*** Opening of Material provided ***
-- ==== Sys2Proof/Tests/Slice0.lean ====
section
/-! SUPPORT. Tests: well-formedness, decoding of words written out from the spec's tables, single steps against the
vectors of spec/95_test_vectors.md, and a witness for every obligation that has hypotheses. -/

namespace Sys2Proof.Tests

open Sys2Proof.Machine Sys2Proof.Safety

/- ## Helpers -/

/-- Whether an outcome is a next state with a property. -/
def nextIs (o : Host.Outcome State Fault Refusal) (p : State → Bool) : Bool :=
  match o with
  | .next t => p t
  | .fault _ => false
  | .refused _ => false

/-- Whether an outcome is this fault. -/
def faultIs (o : Host.Outcome State Fault Refusal) (e : Fault) : Bool :=
  match o with
  | .next _ => false
  | .fault e' => e' == e
  | .refused _ => false

/-- The state after reset at another position, in a session of 300 bytes (the image of E7 is not placed). -/
def at_ (st : FsmState) (ph : Phase) : State :=
  { State.reset with state := st, phase := ph, outcome := outcomeOf st, imgLen := 300 }

/-- `s` with one input to come. -/
def act (i : Input) (s : State) : State := { s with inputs := [i] }

/-- `s` with a command to come. -/
def cmd (w : Word) (s : State) : State := act (.regWrite 0 w) s

/-- `s` with bytes in RXQ. -/
def rx (bs : List Byte) (s : State) : State := { s with rxq := bs }

/-- What a read of register 1 gives. -/
def status (s : State) : Word := regValue 1 s

/-- The chunk of V21. -/
def chunkAB : List Byte := [0xAB]

/-- The frame of V21, byte by byte. -/
def frameAB : List Byte := 0xAB :: (List.replicate 255 0xFF ++ [0x00, 0xEF, 0x3F])

/-- The 300 bytes of E7: byte `i` is `i mod 256` (D27). -/
def image300 : Memory := Memory.cells 0 ((List.range 300).map (BitVec.ofNat 8))

/-- A state in WAIT_RESP of the one chunk of a one-byte image. -/
def oneChunk : State :=
  { at_ .transferringChunks .waitResp with imgLen := 1, img := Memory.cells 0 chunkAB }

/-- A state in Aborted. -/
def abortedState : State := { at_ .aborted .none with errCause := .cancelled, errChunk := 0 }

/- ## Well-formedness -/

/-- R98: a payload of 255 bytes, and one of 257, is no frame. -/
theorem test_wf_payload_short : (Instr.dataFrame (List.replicate 255 0) false 0).WellFormed = false := by decide +kernel
theorem test_wf_payload_long : (Instr.dataFrame (List.replicate 257 0) true 0).WellFormed = false := by decide +kernel
theorem test_wf_payload_right : (Instr.dataFrame (List.replicate 256 0) true 0).WellFormed = true := by decide +kernel

/- ## Decoding: words from R92 (binary column), R95, R106 -/

theorem test_decode_P : decode (.ctrl8 0b01010000) = .ok .ctrlP := by decide
theorem test_decode_K : decode (.ctrl8 0b01001011) = .ok .ctrlK := by decide
theorem test_decode_R : decode (.ctrl8 0b01010010) = .ok .ctrlR := by decide
theorem test_decode_T : decode (.ctrl8 0b01010100) = .ok .ctrlT := by decide
theorem test_decode_C : decode (.ctrl8 0b01000011) = .ok .ctrlC := by decide
theorem test_decode_E : decode (.ctrl8 0b01000101) = .ok .ctrlE := by decide
theorem test_decode_O : decode (.ctrl8 0b01001111) = .ok .ctrlO := by decide
theorem test_decode_F : decode (.ctrl8 0b01000110) = .ok .ctrlF := by decide
/-- R93: lower-case `k` is not `K`. -/
theorem test_decode_lower_k : decode (.ctrl8 0x6B) = .error (.notAControlCode 0x6B) := by decide
/-- V21: payload `AB` and 255 padding bytes, flag 0, checksum 0x3FEF low byte first. -/
theorem test_decode_frame :
    decode (.frame259 frameAB) = .ok (.dataFrame (0xAB :: List.replicate 255 0xFF) false 0x3FEF) := by
  decide +kernel
/-- R96: a flag byte of 2 is refused; R90: so is a sequence of 258 bytes. -/
theorem test_decode_frame_flag :
    decode (.frame259 (List.replicate 256 0 ++ [0x02, 0, 0])) = .error (.frameFlag 0x02) := by decide
theorem test_decode_frame_length :
    decode (.frame259 (List.replicate 258 0)) = .error (.frameLength 258) := by decide +kernel
theorem test_decode_nop : decode (.cmd32 0b0000) = .ok .nop := by decide
theorem test_decode_crc_init : decode (.cmd32 0b0001) = .ok .crcInit := by decide
/-- 95 section 2.5: CRC_BYTE of 0x31 is CMD 0x00003102. -/
theorem test_decode_crc_byte : decode (.cmd32 0x00003102) = .ok (.crcByte 0x31) := by decide
theorem test_decode_crc_block : decode (.cmd32 0b0011) = .ok .crcBlock := by decide
theorem test_decode_encode : decode (.cmd32 0b0100) = .ok .encode := by decide
theorem test_decode_check : decode (.cmd32 0b0101) = .ok .check := by decide
theorem test_decode_start : decode (.cmd32 0b1000) = .ok .start := by decide
theorem test_decode_clear : decode (.cmd32 0b1001) = .ok .clear := by decide
theorem test_decode_cancel : decode (.cmd32 0b1010) = .ok .cancel := by decide
theorem test_decode_reserved :
    decode (.cmd32 0b0110) = .ok .reserved6 ∧ decode (.cmd32 0b0111) = .ok .reserved7 ∧
    decode (.cmd32 0b1011) = .ok .reserved11 ∧ decode (.cmd32 0b1100) = .ok .reserved12 ∧
    decode (.cmd32 0b1101) = .ok .reserved13 ∧ decode (.cmd32 0b1110) = .ok .reserved14 ∧
    decode (.cmd32 0b1111) = .ok .reserved15 := by decide
/-- R105: bits [7:4] and [31:16] are ignored, and ARG but by CRC_BYTE. -/
theorem test_decode_ignored_bits : decode (.cmd32 0xFFFF00F8) = .ok .start ∧ decode (.cmd32 0x0000FF01) = .ok .crcInit := by
  decide

/- ## The pure functions: V41, V45, V56, V7, V9, V12b, V30 -/

theorem test_crc_bit : crcBit 0x0001 = 0xA001 ∧ crcBit 0xA001 = 0xF001 ∧ crcBit 0x8000 = 0x4000 := by decide
theorem test_crc_byte : crcByte 0x1234 0x56 = 0xE993 := by decide
theorem test_checksum_check_value :
    checksum [0x31, 0x32, 0x33, 0x34, 0x35, 0x36, 0x37, 0x38, 0x39] = 0x4B37 := by decide
theorem test_checksum_padding : checksum (List.replicate 256 0xFF) = 0x30FF := by decide +kernel
theorem test_checksum_order :
    checksum ([0x31, 0x32, 0x33, 0x34, 0x35, 0x36, 0x37, 0x38, 0x39] ++ [0x4B, 0x37]) = 0x2121 := by decide
theorem test_chunk_count :
    chunkCount 0 = 0 ∧ chunkCount 256 = 1 ∧ chunkCount 257 = 2 ∧ chunkCount (2 ^ 32 - 1) = 16777216 := by decide

/- ## The commands, one step each -/

theorem test_nop_step : nextIs (step (cmd 0 State.reset)) (· == State.reset) = true := by decide
/-- R124's example. -/
theorem test_crc_init_step :
    nextIs (step (cmd 0x00000001 { State.reset with crcAcc := 0x4B37 })) (·.crcAcc == 0xFFFF) = true := by decide
/-- 95 section 2.5, first line. -/
theorem test_crc_byte_step : nextIs (step (cmd 0x00003102 State.reset)) (·.crcAcc == 0x947E) = true := by decide
/-- V13, and V1 for the empty input. -/
theorem test_crc_block_step :
    nextIs (step (cmd 0x00000003 { State.reset with cb := Memory.cells 0 [0x01, 0x02], cbLen := 2, crcAcc := 0x40BF }))
      (·.crcAcc == 0xE181) = true := by decide
theorem test_crc_block_unwritten :
    faultIs (step (cmd 0x00000003 { State.reset with cb := Memory.cells 0 [0x01, 0x02], cbLen := 3 }))
      .unwrittenByte = true := by decide
/-- V21. -/
theorem test_encode_step :
    nextIs (step (cmd 0x00000004 { State.reset with cb := Memory.cells 0 chunkAB, cbLen := 1 }))
      (fun t => t.crcAcc == 0x3FEF && t.fb == Memory.cells 0 frameAB && t.cbLen == 1) = true := by decide +kernel
/-- V20: CB_LEN = 0. -/
theorem test_encode_empty :
    nextIs (step (cmd 0x00000004 State.reset))
      (fun t => t.crcAcc == 0x30FF && t.fb.readBytes 256 3 == some [0x00, 0xFF, 0x30]) = true := by decide +kernel
/-- V32. -/
theorem test_check_step :
    nextIs (step (cmd 0x00000005 { State.reset with fb := Memory.cells 0 frameAB }))
      (fun t => regValue 12 t == 0x3FEF0003 && t.crcAcc == 0x3FEF) = true := by decide +kernel
/-- V38 with the illegal flag of V36: checksum bytes swapped, flag 7. -/
theorem test_check_bad :
    nextIs (step (cmd 0x00000005
      { State.reset with fb := (Memory.cells 0 frameAB).writeBytes 256 [0x07, 0x3F, 0xEF] }))
      (fun t => regValue 12 t == 0xEF3F0700) = true := by decide +kernel
/-- P1, second line. -/
theorem test_start_step : nextIs (step (cmd 0x00000008 State.reset)) (status · == 0x00001011) = true := by decide
/-- P10, first line. -/
theorem test_start_refused :
    nextIs (step (cmd 0x00000008 abortedState)) (fun t => regValue 2 t == 2 && status t == 0x00008305) = true := by
  decide
/-- P10: CLEAR in Aborted, and refused while BUSY. -/
theorem test_clear_step :
    nextIs (step (cmd 0x00000009 { abortedState with retryCnt := 5 }))
      (fun t => status t == 0 && regValue 3 t == 0 && t.retryCnt == 0) = true := by decide
theorem test_clear_refused :
    nextIs (step (cmd 0x00000009 (at_ .awaitingLinkReady .sendP)))
      (fun t => status t == 0x00001011 && regValue 2 t == 2) = true := by decide
/-- P10, last line: CANCEL before the session is created; and P10: refused in Aborted. -/
theorem test_cancel_step :
    nextIs (step (cmd 0x0000000A (at_ .awaitingLinkReady .sendP)))
      (fun t => status t == 0x00008305 && regValue 3 t == 5 && t.errChunk == 0) = true := by decide
theorem test_cancel_refused : nextIs (step (cmd 0x0000000A abortedState)) (regValue 2 · == 2) = true := by decide
/-- P10: a reserved OP. -/
theorem test_reserved_step :
    [0x6#32, 0x7#32, 0xB#32, 0xC#32, 0xD#32, 0xE#32, 0xF#32].all
      (fun w => nextIs (step (cmd w abortedState)) (· == { abortedState with cmdErr := true })) = true := by decide

/- ## The control codes and the frame, one step each (section 4.1 and 4.2 of 95) -/

/-- R162's example. -/
theorem test_P_step :
    nextIs (step (at_ .awaitingLinkReady .sendP)) (fun t => t.txh == [0x50] && status t == 0x00001021) = true := by decide
/-- P8 (c). -/
theorem test_P_fails :
    nextIs (step { at_ .awaitingLinkReady .sendP with answer := .error 7 })
      (fun t => t.txh == [] && t.errCause == .linkUnavailable && status t == 0x00008305) = true := by decide
theorem test_K_step :
    nextIs (step (rx [0x4B, 0x54] (at_ .awaitingLinkReady .waitK)))
      (fun t => status t == 0x00001032 && t.rxq == [0x54]) = true := by decide
/-- R93: `0x6B` is discarded without a trace. -/
theorem test_K_lower :
    nextIs (step (rx [0x6B] (at_ .awaitingLinkReady .waitK))) (· == at_ .awaitingLinkReady .waitK) = true := by decide
/-- R165's example; R167 for the empty image. -/
theorem test_R_step :
    nextIs (step (at_ .sendingHandshake .sendR)) (fun t => t.txh == [0x52] && status t == 0x00001143) = true := by decide
theorem test_R_empty :
    nextIs (step { at_ .sendingHandshake .sendR with imgLen := 0 }) (status · == 0x00001183) = true := by decide
theorem test_T_step :
    nextIs (step (rx [0x54] (at_ .transferringChunks .waitT))) (status · == 0x00001153) = true := by decide
/-- A `T` in WAIT_RESP is an other byte (P13). -/
theorem test_T_in_waitResp :
    nextIs (step (rx [0x54] (at_ .transferringChunks .waitResp)))
      (fun t => t.protoViol && t.retryCnt == 1 && status t == 0x00001173) = true := by decide
theorem test_C_next :
    nextIs (step (rx [0x43] { at_ .transferringChunks .waitResp with retryCnt := 4 }))
      (fun t => t.chunkIdx == 1 && t.retryCnt == 0 && status t == 0x00001143) = true := by decide
/-- R171's example. -/
theorem test_C_last :
    nextIs (step (rx [0x43] { at_ .transferringChunks .waitResp with chunkIdx := 1 }))
      (fun t => t.chunkIdx == 2 && status t == 0x00001183) = true := by decide
/-- R172's example, both lines. -/
theorem test_E_retry :
    nextIs (step (rx [0x45] { at_ .transferringChunks .waitResp with retryCnt := 3 }))
      (fun t => t.retryCnt == 4 && !t.protoViol && status t == 0x00001173) = true := by decide
theorem test_E_aborts :
    nextIs (step (rx [0x45] { at_ .transferringChunks .waitResp with retryCnt := 4, chunkIdx := 1 }))
      (fun t => t.retryCnt == 5 && t.errCause == .chunkRejectedExceededRetries && t.errChunk == 1 &&
        status t == 0x00008305) = true := by decide
theorem test_O_step :
    nextIs (step (rx [0x4F] { at_ .transferringChunks .waitO with chunkIdx := 2 }))
      (fun t => t.chunkIdx == 2 && status t == 0x00004204) = true := by decide
/-- P13: an `O` in WAIT_T is discarded. -/
theorem test_O_in_waitT :
    nextIs (step (rx [0x4F] (at_ .transferringChunks .waitT))) (· == at_ .transferringChunks .waitT) = true := by decide
/-- P4f: `Z` under FATAL. -/
theorem test_Z_fatal :
    nextIs (step (rx [0x5A] { at_ .transferringChunks .waitResp with params := { respOther := .fatal, waitTimeout := false } }))
      (fun t => t.protoViol && t.retryCnt == 0 && regValue 3 t == 3 && status t == 0x00008305) = true := by decide
/-- P4e: `F` under DISCARD. -/
theorem test_F_discard :
    nextIs (step (rx [0x46] { at_ .transferringChunks .waitResp with params := { respOther := .discard, waitTimeout := false } }))
      (fun t => !t.protoViol && t.retryCnt == 0 && status t == 0x00001163) = true := by decide
/-- R168's example, chunk 1 of the image of E7: V27. -/
theorem test_frame_step :
    nextIs (step { at_ .transferringChunks .sendFrame with img := image300, chunkIdx := 1 })
      (fun t => t.txh == (List.range 44).map (BitVec.ofNat 8) ++ List.replicate 212 0xFF ++ [0x00, 0x47, 0x21] &&
        t.cbLen == 44 && t.crcAcc == 0x2147 && status t == 0x00001163) = true := by decide +kernel
/-- P8 (a): the send of `frame(0)` fails after 100 bytes. -/
theorem test_frame_fails :
    nextIs (step { at_ .transferringChunks .sendFrame with img := image300, answer := .error 100 })
      (fun t => t.txh == (List.range 100).map (BitVec.ofNat 8) && t.crcAcc == 0xDE6C && t.errCause == .linkUnavailable &&
        t.fb.readBytes 256 3 == some [0x01, 0x6C, 0xDE] && status t == 0x00008305) = true := by decide +kernel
*** Close of Material provided ***
__What the task asks__:
What are the lines, exactly as written above, from the line with "fb := Memory.cells" to the line with "(fun t => regValue 12 t == 0xEF3F0700)", both included? Output only those.

__Solution below__:
    nextIs (step (cmd 0x00000005 { State.reset with fb := Memory.cells 0 frameAB }))
      (fun t => regValue 12 t == 0x3FEF0003 && t.crcAcc == 0x3FEF) = true := by decide +kernel
/-- V38 with the illegal flag of V36: checksum bytes swapped, flag 7. -/
theorem test_check_bad :
    nextIs (step (cmd 0x00000005
      { State.reset with fb := (Memory.cells 0 frameAB).writeBytes 256 [0x07, 0x3F, 0xEF] }))
      (fun t => regValue 12 t == 0xEF3F0700) = true := by decide +kernel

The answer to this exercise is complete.